Княгиня на миг потеряла дар речи, но силой воли отмела оцепенение.
– И месть моя? И кровь древлян?.. Все предначертано?!
– Все... Но только не боярский суд!
– Но сын изрочен! Неужто и это по воле Рода?
– Ничего на земле не свершается без его воли, – сокол оправил перья и, закатив глаза, помедлил, переждал боль. – Не познавши изрока, оценить ли радость своей судьбы? А то, что ему рок готовит, не исполнить, коль не испытать суть силы тьмы. Возможно ли на свет позреть, сказав при сем: «Се есть Свет», ежели очам неведома ночь?..
– Неужто и кормилец именем Аббай явился по воле Рода?
– Кормилец сей явился по воле черных сил. Однако же бог ведал о замыслах чародеев и допустил Аббай. Да токмо путь твой, суть разум жены, и Род понять не в силах. Не ведал он, как ты поступишь, и посему верни сына! Отними у бояр! Отдав его, ты переступила закон неписаный, нарушила материнский завет – не отдавать дитя даже под самый правый суд. Уж лучше бы ты прокляла свой рок!
Он взлетел на подоконник, поскольку за дверью послышался топот ног.
– Постой! Что же делать мне?..
– Не допусти суда над божьим сыном! – крикнул сокол и улетел в окно.
– Ужель свершится суд неправый?! – она бросилась к окну, однако за спиной стукнула дверь.

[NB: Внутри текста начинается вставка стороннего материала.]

-- ==== Sys2Proof/Proofs/AgendaFrame.lean ====
section
/-!
Every part of the device's work keeps the agenda: a frame lemma for each function of the state.
-/

namespace Sys2Proof.Machine

/-! ## The state that a result carries; where it carries none, the one before -/

/-- The state that a register fill leaves. -/
def Filled.state : Filled → State
  | .ok s _ => s
  | .waits s => s
  | .fault s _ => s
@[simp] theorem Filled.state_ok (s : State) (bs : List Byte) : (.ok s bs : Filled).state = s := by rfl
@[simp] theorem Filled.state_waits (s : State) : (.waits s : Filled).state = s := by rfl
@[simp] theorem Filled.state_fault (s : State) (gen : BitVec 16) : (.fault s gen : Filled).state = s := by rfl

/-- The state that an access leaves. -/
def Performed.state : Performed → State
  | .done s _ _ => s
  | .waits s => s
  | .fault s _ => s
@[simp] theorem Performed.state_done (s : State) (bs : List Byte) (b : Bool) : (.done s bs b : Performed).state = s := by rfl
@[simp] theorem Performed.state_waits (s : State) : (.waits s : Performed).state = s := by rfl
@[simp] theorem Performed.state_fault (s : State) (d : FaultDetail) : (.fault s d : Performed).state = s := by rfl

/-- The state that the end of an operation leaves. -/
def Landed.state : Landed → State
  | .done s _ _ => s
  | .waits s => s
  | .fault s _ => s
@[simp] theorem Landed.state_done (s : State) (vals : List Word) (fp : BitVec 5) : (.done s vals fp : Landed).state = s := by rfl
@[simp] theorem Landed.state_waits (s : State) : (.waits s : Landed).state = s := by rfl
@[simp] theorem Landed.state_fault (s : State) (d : FaultDetail) : (.fault s d : Landed).state = s := by rfl

/-- The state that the fetch of columns leaves. -/
def Fetched.state : Fetched → State
  | .cols s _ => s
  | .waits s => s
  | .fault s _ => s
@[simp] theorem Fetched.state_cols (s : State) (cs : List (List FVal)) : (.cols s cs : Fetched).state = s := by rfl
@[simp] theorem Fetched.state_waits (s : State) : (.waits s : Fetched).state = s := by rfl
@[simp] theorem Fetched.state_fault (s : State) (d : FaultDetail) : (.fault s d : Fetched).state = s := by rfl

/-- The state that rows of a tile leave. -/
def RowsDone.state (s : State) : RowsDone → State
  | .done t => t
  | .waits _ => s
  | .fault t _ => t
@[simp] theorem RowsDone.state_done (s t : State) : (.done t : RowsDone).state s = t := by rfl
@[simp] theorem RowsDone.state_waits (s : State) (pa : Nat) : (.waits pa : RowsDone).state s = s := by rfl
@[simp] theorem RowsDone.state_fault (s t : State) (d : FaultDetail) : (.fault t d : RowsDone).state s = t := by rfl

/-- The state that units of a copy leave. -/
def CopyRun.state : CopyRun → State
  | .done s _ => s
  | .waits s _ => s
  | .fault s _ _ => s
@[simp] theorem CopyRun.state_done (s : State) (op : CopyOp) : (.done s op : CopyRun).state = s := by rfl
@[simp] theorem CopyRun.state_waits (s : State) (op : CopyOp) : (.waits s op : CopyRun).state = s := by rfl
@[simp] theorem CopyRun.state_fault (s : State) (op : CopyOp) (d : FaultDetail) : (.fault s op d : CopyRun).state = s := by rfl

/-- The state that a plan of the row engine leaves. -/
def Planned.state {α : Type} (s : State) : Planned α → State
  | .ok _ => s
  | .waits t => t
  | .fault _ => s
@[simp] theorem Planned.state_ok {α : Type} (s : State) (a : α) : (.ok a : Planned α).state s = s := by rfl
@[simp] theorem Planned.state_waits {α : Type} (s t : State) : (.waits t : Planned α).state s = t := by rfl
@[simp] theorem Planned.state_fault {α : Type} (s : State) (d : FaultDetail) : (.fault d : Planned α).state s = s := by rfl

/-- The state that an evaluation of a WAITV leaves. -/
def Evaluated.state : Evaluated → State
  | .done s _ => s
  | .waits s => s
  | .fault s _ => s
@[simp] theorem Evaluated.state_done (s : State) (met : Nat) : (.done s met : Evaluated).state = s := by rfl
@[simp] theorem Evaluated.state_waits (s : State) : (.waits s : Evaluated).state = s := by rfl
@[simp] theorem Evaluated.state_fault (s : State) (d : FaultDetail) : (.fault s d : Evaluated).state = s := by rfl

/-- The state that a request for pool ownership leaves. -/
def Acquired.state (s : State) : Acquired → State
  | .held => s
  | .waits t => t
  | .fault _ => s
@[simp] theorem Acquired.state_held (s : State) : (.held : Acquired).state s = s := by rfl
@[simp] theorem Acquired.state_waits (s t : State) : (.waits t : Acquired).state s = t := by rfl
@[simp] theorem Acquired.state_fault (s : State) (d : FaultDetail) : (.fault d : Acquired).state s = s := by rfl

/-- The state that a move of the device's own accord leaves. -/
def OwnMove.state (s : State) : OwnMove → State
  | .started t => t
  | .waits t => t
  | .barred => s
@[simp] theorem OwnMove.state_started (s t : State) : (.started t : OwnMove).state s = t := by rfl
@[simp] theorem OwnMove.state_waits (s t : State) : (.waits t : OwnMove).state s = t := by rfl
@[simp] theorem OwnMove.state_barred (s : State) : (.barred : OwnMove).state s = s := by rfl

/-- The state that the read of a launch descriptor leaves. -/
def ReadDesc.state : ReadDesc → State
  | .ok s _ => s
  | .waits s => s
  | .fault s _ => s
@[simp] theorem ReadDesc.state_ok (s : State) (d : Descriptor) : (.ok s d : ReadDesc).state = s := by rfl
@[simp] theorem ReadDesc.state_waits (s : State) : (.waits s : ReadDesc).state = s := by rfl
@[simp] theorem ReadDesc.state_fault (s : State) (d : FaultDetail) : (.fault s d : ReadDesc).state = s := by rfl

end Sys2Proof.Machine

namespace Sys2Proof.Proofs

open Sys2Proof Sys2Proof.Machine Sys2Proof.Laws

/-! ## How a change of the state is put together -/

@[simp] theorem ite_agenda (c : Prop) [Decidable c] (s t : State) :
    (if c then s else t).agenda = if c then s.agenda else t.agenda := apply_ite _ _ _ _

/-- A change made for each element of a list in turn keeps the agenda where each turn does. -/
@[simp] theorem foldl_agenda {α : Type} {f : State → α → State} (h : ∀ s x, (f s x).agenda = s.agenda) (l : List α)
    (s : State) : (l.foldl f s).agenda = s.agenda := by
  induction l generalizing s with
  | nil => rfl
  | cons x l ih => rw [List.foldl_cons, ih, h]

/-! ## Memory -/

@[simp] theorem mapFrame_agenda (s : State) (pa : Nat) (f : Frame → Frame) : (s.mapFrame pa f).agenda = s.agenda := by
  unfold State.mapFrame
  split <;> simp

@[simp] theorem updFrame_agenda (s : State) (pa base size : Nat) (f : Frame → Frame) :
    (s.updFrame pa base size f).agenda = s.agenda := by simp [State.updFrame]

@[simp] theorem countAccess_agenda (s : State) (pa n : Nat) (write : Bool) :
    (s.countAccess pa n write).agenda = s.agenda := by simp [State.countAccess]

@[simp] theorem noteFrame_agenda (s : State) (pa size part : Nat) : (s.noteFrame pa size part).agenda = s.agenda := by
  unfold State.noteFrame
  split <;> simp

@[simp] theorem logEvent_agenda (s : State) (kind source : Nat) : (s.logEvent kind source).agenda = s.agenda := by rfl

@[simp] theorem noteActivates_agenda (s : State) (stack part n : Nat) (row : Bool) :
    (s.noteActivates stack part n row).agenda = s.agenda := by rfl

@[simp] theorem demandActivate_agenda (s : State) (pa : Nat) : (s.demandActivate pa).agenda = s.agenda := by rfl

@[simp] theorem unclear_agenda (s : State) (pa : Nat) (fold : BitVec 16) (open_ : Bool) :
    (s.unclear pa fold open_).agenda = s.agenda := by simp [State.unclear]

@[simp] theorem tierWrite_agenda (s : State) (pa : Nat) (bs : List Byte) (fold : BitVec 16) (open_ : Bool) :
    (s.tierWrite pa bs fold open_).agenda = s.agenda := by
  simp only [State.tierWrite]
  (repeat' split) <;> simp

@[simp] theorem noteCorrection_agenda (s : State) (u : Nat) :
    (s.noteCorrection u).agenda = s.agenda := by simp [State.noteCorrection]

@[simp] theorem correctUnits_agenda (s : State) (units : List Nat) (one : Nat) (fold : BitVec 16) (open_ : Bool)
    (good : Nat → Bool) :
    (s.correctUnits units one fold open_ good).agenda = s.agenda := by simp [State.correctUnits]

@[simp] theorem stampUnit_agenda (s : State) (u : Nat) (fold : BitVec 16) (open_ bad : Bool) :
    (s.stampUnit u fold open_ bad).agenda = s.agenda := by rfl

@[simp] theorem l2Store_agenda (s : State) (n : Nat) (x : L2Sector) :
    (s.l2Store n x).agenda = s.agenda := by simp [State.l2Store]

– Суд правый, княгиня! – воскликнул Претич, ворвавшись в гридницу. – Я ныне черный вестник, но не по жребию – по воле своей. И принес тебе весть: твой сын, от рода бывший Святослав, приговорен на кол!
И околело сердце. Спеклись уста!
Подручный боярин снял с шеи воеводский знак, вынул меч из ножен и положил все к ногам княгини. Стоял покорный, но смотрел с честью.

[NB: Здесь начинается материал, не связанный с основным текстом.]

-- ==== Sys2Proof/Proofs/Events.lean ====
section
/-!
What the device does of its own accord is an event; the answer of exec for each instruction.
-/

namespace Sys2Proof.Proofs

open Sys2Proof Sys2Proof.Machine Sys2Proof.Laws

/-! ## What the device does of its own accord is an event -/

/-- Every instruction of a list is an event. -/
abbrev AllEvents (es : List Instr) : Prop := ∀ e ∈ es, Instr.isEvent e = true

theorem allEvents_nil : AllEvents [] := List.forall_mem_nil _

theorem allEvents_cons {e : Instr} {es : List Instr} (h : Instr.isEvent e = true) (hs : AllEvents es) : AllEvents (e :: es) :=
  List.forall_mem_cons.2 ⟨h, hs⟩

theorem allEvents_append {es fs : List Instr} (he : AllEvents es) (hf : AllEvents fs) : AllEvents (es ++ fs) :=
  List.forall_mem_append.2 ⟨he, hf⟩

theorem allEvents_map {α : Type} {f : α → Instr} (h : ∀ x, Instr.isEvent (f x) = true) (l : List α) : AllEvents (l.map f) :=
  List.forall_mem_map.2 fun x _ => h x

theorem allEvents_flatMap {α : Type} {f : α → List Instr} (h : ∀ x, AllEvents (f x)) (l : List α) :
    AllEvents (l.flatMap f) := fun e he => by
  obtain ⟨x, -, hx⟩ := List.mem_flatMap.1 he
  exact h x e hx

theorem allEvents_ite {c : Prop} [Decidable c] {es fs : List Instr} (he : AllEvents es) (hf : AllEvents fs) :
    AllEvents (if c then es else fs) := by split <;> assumption

/-- A list that is written out holds events only where evaluation says so. -/
theorem allEvents_of_all {es : List Instr} (h : es.all Instr.isEvent = true) : AllEvents es := List.all_eq_true.1 h

theorem pendingOp_allEvents (keep : Nat) (o : PendingOp) : AllEvents (o.events keep) := by
  unfold PendingOp.events
  split <;> exact allEvents_of_all rfl

theorem thread_allEvents (t : Thread) (wg : Nat) : AllEvents (t.events wg) := by
  unfold Thread.events
  refine allEvents_append (allEvents_append (allEvents_append ?_ ?_) ?_) ?_
  · split <;> exact allEvents_of_all rfl
  all_goals exact allEvents_ite (allEvents_of_all rfl) (allEvents_of_all rfl)

theorem workgroup_allEvents (w : Workgroup) (cores : List Nat) : AllEvents (w.events cores) := by
  unfold Workgroup.events
  split
  · refine allEvents_append (allEvents_append (allEvents_append (allEvents_append ?_ ?_) ?_) ?_) ?_
    · exact allEvents_flatMap (fun t => thread_allEvents t w.id) _
    · exact allEvents_map (fun _ => rfl) _
    · exact allEvents_flatMap (fun _ => allEvents_of_all rfl) _
    · exact allEvents_ite (allEvents_map (fun _ => rfl) _) allEvents_nil
    · exact allEvents_of_all rfl
  · exact allEvents_map (fun _ => rfl) _

theorem copyOp_allEvents (x : CopyOp) : AllEvents x.events :=
  allEvents_ite allEvents_nil (allEvents_append (allEvents_of_all rfl) (allEvents_map (fun _ => rfl) _))

theorem rowOp_allEvents (x : RowOp) : AllEvents x.events := allEvents_ite allEvents_nil (allEvents_of_all rfl)

theorem tierOp_allEvents (x : TierOp) : AllEvents x.events := allEvents_ite allEvents_nil (allEvents_of_all rfl)

theorem partition_allEvents (s : State) (p : Partition) : AllEvents (s.partEvents p) :=
  allEvents_flatMap (fun x => allEvents_cons rfl fun e he => by
    obtain ⟨es, hes, he⟩ := List.mem_flatten.1 he
    obtain ⟨i, _, rfl⟩ := List.mem_mapIdx.1 hes
    exact allEvents_cons rfl (allEvents_map (fun _ => rfl) _) e he) _

theorem state_allEvents (s : State) : AllEvents s.events := by
  unfold State.events
  iterate 18 refine allEvents_append ?_ ?_
  · exact allEvents_flatMap (pendingOp_allEvents _) _
  · exact allEvents_flatMap (fun w => workgroup_allEvents w _) _
  · exact allEvents_flatMap (fun _ => allEvents_of_all rfl) _
  · exact allEvents_flatMap copyOp_allEvents _
  · exact allEvents_flatMap rowOp_allEvents _
  · exact allEvents_flatMap tierOp_allEvents _
  · exact allEvents_flatMap (fun _ => allEvents_of_all rfl) _
  · exact allEvents_map (fun _ => rfl) _
  · exact allEvents_map (fun _ => rfl) _
  · exact allEvents_ite allEvents_nil (allEvents_of_all rfl)
  · exact allEvents_map (fun _ => rfl) _
  · exact allEvents_map (fun _ => rfl) _
  · exact allEvents_flatMap (partition_allEvents s) _
  · exact allEvents_map (fun _ => rfl) _
  · exact allEvents_ite (allEvents_of_all rfl) allEvents_nil
  · exact allEvents_ite (allEvents_of_all rfl) allEvents_nil
  · exact allEvents_of_all rfl
  · exact allEvents_flatMap (fun _ => allEvents_of_all rfl) _
  · exact allEvents_flatMap (fun _ => allEvents_map (fun _ => rfl) _) _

– Я первым присягнул князю, когда он был светлейшим. А ныне первым крикнул: «Смерть!», ибо твой сын утратил свет и стал князем тьмы.

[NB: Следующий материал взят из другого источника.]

@[simp] theorem CellsOk.performAtomic {s : State} (h : CellsOk s) {core part : Nat} {a : Access}
    {f : List Byte → Option (List Byte)} : CellsOk (s.performAtomic core part a f).state := by
  unfold State.performAtomic
  split
  · exact h.requestPool
  · exact h.reject
  · have hd := h.atomData (core := core) (a := a)
    dsimp only
    generalize s.atomData core a = x at hd ⊢
    cases x with
    | done t old _ =>
      dsimp only
      split
      · exact CellsOk.orderActions (s := t) hd
      · have ho := CellsOk.orderActions (s := t) hd (core := core)
          (order := if isRelease a.order then 2 else 0) (scope := a.scope)
        exact (CellsOk.ite ho.l2Write ho.landBytes).orderActions
    | waits t => exact hd
    | fault t d => exact hd

@[simp] theorem CellsOk.failOp {s : State} (h : CellsOk s) {o : PendingOp} {d : FaultDetail} :
    CellsOk (s.failOp o d) := by
  unfold State.failOp
  grind [CellsOk.foldl, CellsOk.updThread, CellsOk.dropOp, CellsOk.congr]

@[simp] theorem CellsOk.impreciseRecord {s : State} (h : CellsOk s) {o : PendingOp} {d : FaultDetail} :
    CellsOk (s.impreciseRecord o d) := by
  unfold State.impreciseRecord
  grind [CellsOk.reportRecord, CellsOk.congr]

@[simp] theorem CellsOk.countLatency {s : State} (h : CellsOk s) {core issued : Nat} :
    CellsOk (s.countLatency core issued) := h

@[simp] theorem CellsOk.settleLoad {s : State} (h : CellsOk s) {core : Nat} {o : PendingOp} {beyond : Bool} :
    CellsOk (s.settleLoad core o beyond) := by
  unfold State.settleLoad
  split <;> exact h

@[simp] theorem CellsOk.issueAccess {s : State} (h : CellsOk s) {g : Group} {r : TRef} {fs : Option Bool}
    {word : Nat} {va : DWord} {n : Nat} {need : Rights} {order scope : Nat} {mk : Access → OpKind} {dst ndst : Nat} :
    CellsOk (s.issueAccess g r fs word va n need order scope mk dst ndst) := by
  unfold State.issueAccess
  grind [CellsOk.raise, CellsOk.tlbInsert, CellsOk.addOp, CellsOk.congr]

theorem CellsOk.eachActing {s : State} (h : CellsOk s) {g : Group} {acts : Thread → Bool}
    {f : Nat → TRef → Thread → State → State} (hf : ∀ k r t s, CellsOk s → CellsOk (f k r t s)) :
    CellsOk (s.eachActing g acts f) :=
  .foldl (fun s r hs => by
    split
    · split
      · exact hf _ _ _ _ hs
      · exact hs
    · exact hs) h

/-! ## EngineAccess -/

@[simp] theorem CellsOk.engineReadPiece {s : State} (h : CellsOk s) {who : List Nat} {core part : Nat}
    {fmt : Nat → Bool} {p : Nat × Nat} : CellsOk (s.engineReadPiece who core part fmt p).state := by
  unfold State.engineReadPiece
  dsimp only
  split
  · exact h
  · split
    · exact h.holdPool
    · exact h.tlbDrop
    · split
      · exact h.tlbInsert.l2Fill
      · exact h.tlbInsert.l2Fill

@[simp] theorem CellsOk.engineReadFrom {s : State} (h : CellsOk s) {who : List Nat} {core part : Nat}
    {fmt : Nat → Bool} {ps : List (Nat × Nat)} {acc : List Byte} :
    CellsOk (s.engineReadFrom who core part fmt ps acc).state := by
  induction ps generalizing s acc with
  | nil => exact h
  | cons p ps ih =>
    have hp := h.engineReadPiece (who := who) (core := core) (part := part) (fmt := fmt) (p := p)
    unfold State.engineReadFrom
    generalize s.engineReadPiece who core part fmt p = x at hp ⊢
    cases x with
    | done t bs _ => exact ih hp
    | waits t => exact hp
    | fault t d => exact hp

@[simp] theorem CellsOk.engineRead {s : State} (h : CellsOk s) {who : List Nat} {core part va n : Nat}
    {fmt : Nat → Bool} : CellsOk ((s.engineRead who core part va n fmt).state) := h.engineReadFrom

@[simp] theorem CellsOk.engineWritePiece {s : State} (h : CellsOk s) {core part : Nat} {va : DWord} {bs : List Byte} :
    CellsOk (s.engineWritePiece core part va bs) := by
  unfold State.engineWritePiece
  grind [CellsOk.tlbInsert, CellsOk.l2Write, CellsOk.invalidateOthers, CellsOk.triggerWatches, CellsOk.congr]

@[simp] theorem CellsOk.engineWrite {s : State} (h : CellsOk s) {core part : Nat} {va : Nat} {bs : List Byte} :
    CellsOk (s.engineWrite core part va bs) :=
  .foldl (fun _ _ h => h.engineWritePiece) h

/-! ## LoadStore -/

@[simp] theorem CellsOk.landDecode {s : State} (h : CellsOk s) {core part func : Nat} {o : PendingOp} {a e : Access} :
    CellsOk (s.landDecode core part func o a e).state := by
  unfold State.landDecode
  dsimp only
  split
  · exact h.requestPool
  · exact CellsOk.landed h.reject
  · exact h.requestPool
  · exact CellsOk.landed h.reject
  · have he := h.readData (core := core) (a := e)
    generalize s.readData core e = x at he ⊢
    cases x with
    | done t es b =>
      have ha := CellsOk.readData (s := t) he (core := core) (a := a)
      dsimp only
      generalize t.readData core a = y at ha ⊢
      cases y with
      | done u bs b' =>
        dsimp only
        split
        · exact ha
        · exact CellsOk.settleLoad (s := u) ha
      | waits u => exact CellsOk.landed ha
      | fault u d => exact CellsOk.landed ha
    | waits t => exact CellsOk.landed he
    | fault t d => exact CellsOk.landed he

@[simp] theorem CellsOk.landLoad {s : State} (h : CellsOk s) {o : PendingOp} {func : Nat} {a : Access}
    {entry : Option Access} : CellsOk (s.landLoad o func a entry).state := by
  unfold State.landLoad
  cases entry with
  | some e => exact h.landDecode
  | none =>
    have hp := h.performRead (core := s.opCore o) (part := s.opPart o) (a := a)
    dsimp only
    generalize s.performRead _ _ a = x at hp ⊢
    cases x with
    | done t bs b => exact CellsOk.settleLoad (s := t) hp
    | waits t => exact CellsOk.landed hp
    | fault t d => exact CellsOk.landed hp

theorem CellsOk.complete {s : State} {o : PendingOp} {keep : Nat} {r : Landed} (h : CellsOk r.state) :
    CellsOk (s.complete o keep r) := by
  cases r with
  | done t vals fp => exact CellsOk.retireFences (CellsOk.finishOp (s := t) h)
  | waits t => exact h
  | fault t d => exact CellsOk.retireFences (CellsOk.failOp (s := t) h)

@[simp] theorem CellsOk.spillReg {s : State} (h : CellsOk s) {r : TRef} {n : Nat} : CellsOk (s.spillReg r n) := by
  unfold State.spillReg
  split
  · next w t _ _ =>
    dsimp only
    split
    · exact h.countFill.updThread
    · next l _ =>
      have hp := h.performWrite (core := w.core) (part := w.part)
        (a := mkAccess (BitVec.ofNat 64 (w.homeOf r.warp r.lane n)) 4 l 0 0) (bs := leBytes 4 (t.reg n).toNat)
      generalize s.performWrite _ _ _ _ = x at hp ⊢
      cases x with
      | done u bs b => exact CellsOk.updThread (s := u) hp
      | waits u => exact hp
      | fault u d => exact (CellsOk.countFill (s := u) hp).updThread
  · exact h

@[simp] theorem CellsOk.landAtom {s : State} (h : CellsOk s) {o : PendingOp} {func : Nat} {a : Access} {x c : DWord}
    {helper : Bool} : CellsOk (s.landAtom o func a x c helper).state := by
  unfold State.landAtom
  dsimp only
  split
  · exact CellsOk.landed h.performRead
  · have hp := h.performAtomic (core := s.opCore o) (part := s.opPart o) (a := a)
      (f := fun bs => ((atomOp func (bytesToDWord bs) x c).1).map fun v => leBytes (atomSize func) v.toNat)
    generalize s.performAtomic (s.opCore o) (s.opPart o) a _ = y at hp ⊢
    cases y <;> exact hp

@[simp] theorem CellsOk.cacheAct {s : State} (h : CellsOk s) {core func : Nat} {a : Access} :
    CellsOk (s.cacheAct core func a) := by
  unfold State.cacheAct
  grind [CellsOk.l1WriteBack, CellsOk.l1Drop, CellsOk.l2Leave, CellsOk.congr]

theorem CellsOk.landStore {s : State} (hs : CellsOk s) {o : PendingOp} {r : Landed} (h : s.landStore o = some r) :
    CellsOk r.state := by
  unfold State.landStore at h
  dsimp only at h
  split at h
  · cases h; exact hs.performWrite.landed
  · cases h; exact hs.performAtomic.landed
  · cases h; exact hs.cacheAct
  · cases h

theorem CellsOk.settleStore {s : State} (hs : CellsOk s) {o : PendingOp} {r : Landed} (h : CellsOk r.state) :
    CellsOk (s.settleStore o r) := by
  cases r with
  | done t vals fp => exact CellsOk.retireFences (CellsOk.dropOp h)
  | waits t => exact h
  | fault t d =>
    refine CellsOk.ite (.ite hs hs.impreciseRecord) (.ite ?_ ?_)
    · exact CellsOk.retireFences (CellsOk.dropOp (CellsOk.impreciseRecord h))
    · exact CellsOk.retireFences (CellsOk.dropOp h)

theorem CellsOk.ackStore {s : State} (hs : CellsOk s) {o : PendingOp} {r : Landed} (h : CellsOk r.state) :
    CellsOk (s.ackStore o r) := by
  refine CellsOk.ite hs (.ite ?_ (hs.settleStore h))
  split
  · exact hs.showStore.retireFences
  · exact hs

theorem CellsOk.serviceStore {s : State} (h : CellsOk s) {x : ServiceStore} {ending : State → State}
    (he : CellsOk (ending s)) : CellsOk (s.serviceStore x ending) := by
  unfold State.serviceStore
  dsimp only
  split
  · exact he
  · split
    · exact he.engineWrite
    · exact h.holdPool
    · exact h.ite he

@[simp] theorem CellsOk.serviceResume {s : State} (h : CellsOk s) {x : ServiceStore} : CellsOk (s.serviceResume x) :=
  h.ite (h.serviceStore h)

@[simp] theorem CellsOk.landSpad {s : State} (h : CellsOk s) {wg func a : Nat} {x : Word} {helper : Bool} :
    CellsOk (s.landSpad wg func a x helper).1 := by
  unfold State.landSpad
  split
  · exact h
  · dsimp only
    split
    · exact h
    · exact h
    · exact h.ite h.setScratch
    · exact h.ite h.setScratch
    · exact h

@[simp] theorem CellsOk.prefetch {s : State} (h : CellsOk s) {core part : Nat} {va : DWord} {intoL1 : Bool} :
    CellsOk (s.prefetch core part va intoL1) := by
  unfold State.prefetch
  split
  · exact h
  · exact .ite h (.ite h (.ite h (.ite h.tlbInsert.l2Fill.l1Fill h.tlbInsert.l2Fill)))

/-! ## Quant -/

@[simp] theorem CellsOk.fillQuant {s : State} (h : CellsOk s) {w : WordRule} {acts : Thread → Bool} {vq : Nat}
    {srcs : List Nat} {g : Group} : CellsOk (fillQuant w acts vq srcs g s) :=
  .foldl (fun s r hs => by
    split
    · exact .ite (.foldl (fun s n hs => hs.fillReg) hs) hs
    · exact hs) h.fillSources

theorem CellsOk.quantEach {s : State} (h : CellsOk s) {g : Group} {r : TRef} {t : Thread} {vq : Nat}
    {f : Thread → Word → List Word → State → State} (hf : ∀ t x xs s, CellsOk s → CellsOk (f t x xs s)) :
    CellsOk (s.quantEach g r t vq f) := by
  unfold State.quantEach
  dsimp only
  split
  · exact h.raise
  · exact hf _ _ _ _ h

/-! ## Engine -/

@[simp] theorem CellsOk.addOpFor {s : State} (h : CellsOk s) {g : Group} {rs : List TRef} {fs : Option Bool}
    {kind : OpKind} {dst ndst : Nat} : CellsOk (s.addOpFor g rs fs kind dst ndst) := h.updThreads

@[simp] theorem CellsOk.raiseThese {s : State} (h : CellsOk s) {rs : List TRef} {d : FaultDetail} {site : Site} :
    CellsOk (s.raiseThese rs d site) :=
  .foldl (fun _ _ h => h.raise) h

theorem CellsOk.eachWarp {s : State} (h : CellsOk s) {g : Group} {acts : Thread → Bool}
    {f : Nat × Nat → List TRef → State → State} (hf : ∀ w rs s, CellsOk s → CellsOk (f w rs s)) :
    CellsOk (s.eachWarp g acts f) := .foldl (fun _ _ hs => hs.ite (hf _ _ _ hs)) h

Сквозь сердечный холод в княгине пробудилась ледяная ярость.
– Ты крикнул – смерть?.. И с этой вестью пришел?.. Будешь на кол посажен сам!
– Позорная мне смерть... Ну да сажай, княгиня!
– Весь род твой изведу.
– Что мой род? – боярин потупился. – Признаться, жаль рода, но таких родов довольно в Руси. Княжий род ваш – един! А мы его не уберегли. Теперь лучше смерть черному князю, чем смерть земле русской.
– Когда свершится приговор ваш? – спросила княгиня.
– Обычай знаешь, в ближайший полдень...
Надежда тронула заледеневшее сердце: поскольку полдень уже миновал, Святославу оставалось жить почти целые сутки. Правда с восходом солнца завтра его выведут из сруба на лобное место.
– Погибнет без князя Русь, – простонала княгиня. – Коль нет матки в борти – пропадут пчелки...
– Дай слово молвить!
– Что ты скажешь мне, если уж сказал: «Смерть»?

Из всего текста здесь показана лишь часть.